Return every line of the records that includes the string "BitVec".

****************

-- ==== Sys2Proof/Word.lean ====
section
/-! DEFINITION. The word types of CORE, each of the one width 00_scope.md R7 fixes, and text. A sequence of n bits
(00_scope.md R9) is a `BitVec n` whose position p is vector bit n-1-p (R12): that is `BitVec.getMsbD`, and `++` of
sequences is `++` of `BitVec`. -/

namespace Sys2Proof

/-- UID_W = 32: the card identifier on `uid_i`, format PORT32 (R7, 30_encoding.md R61). -/
abbrev CardId := BitVec 32

/-- NIB_W = 4: one hex digit, format NIB4 (R7, 30_encoding.md R63). -/
abbrev Nibble := BitVec 4

/-- GROUP_W = 5: four data bits and their row parity, format PN5 (R7, 30_encoding.md R63). -/
abbrev ParityNibble := BitVec 5

/-- DF_W = 50: ten rows of five bits, format DF50 (R7, 30_encoding.md R63). -/
abbrev DataField := BitVec 50

/-- CP_W = 4: one parity bit for each data column, column 0 first, format CP4 (R7, 30_encoding.md R63). -/
abbrev ColumnParity := BitVec 4

/-- STREAM_W = 64: the output on `stream_o`, format STREAM64 (R7, 30_encoding.md R64). -/
abbrev Em4100Stream := BitVec 64

/-- Host text: a list of Unicode characters of any length (45_host_side.md R191; DESIGN CHOICE: notes/assumptions/12.md). -/
abbrev Text := List Char

end Sys2Proof
end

****************

» FINAL ANSWER:
(00_scope.md R9) is a `BitVec n` whose position p is vector bit n-1-p (R12): that is `BitVec.getMsbD`, and `++` of
sequences is `++` of `BitVec`. -/
abbrev CardId := BitVec 32
abbrev Nibble := BitVec 4
abbrev ParityNibble := BitVec 5
abbrev DataField := BitVec 50
abbrev ColumnParity := BitVec 4
abbrev Em4100Stream := BitVec 64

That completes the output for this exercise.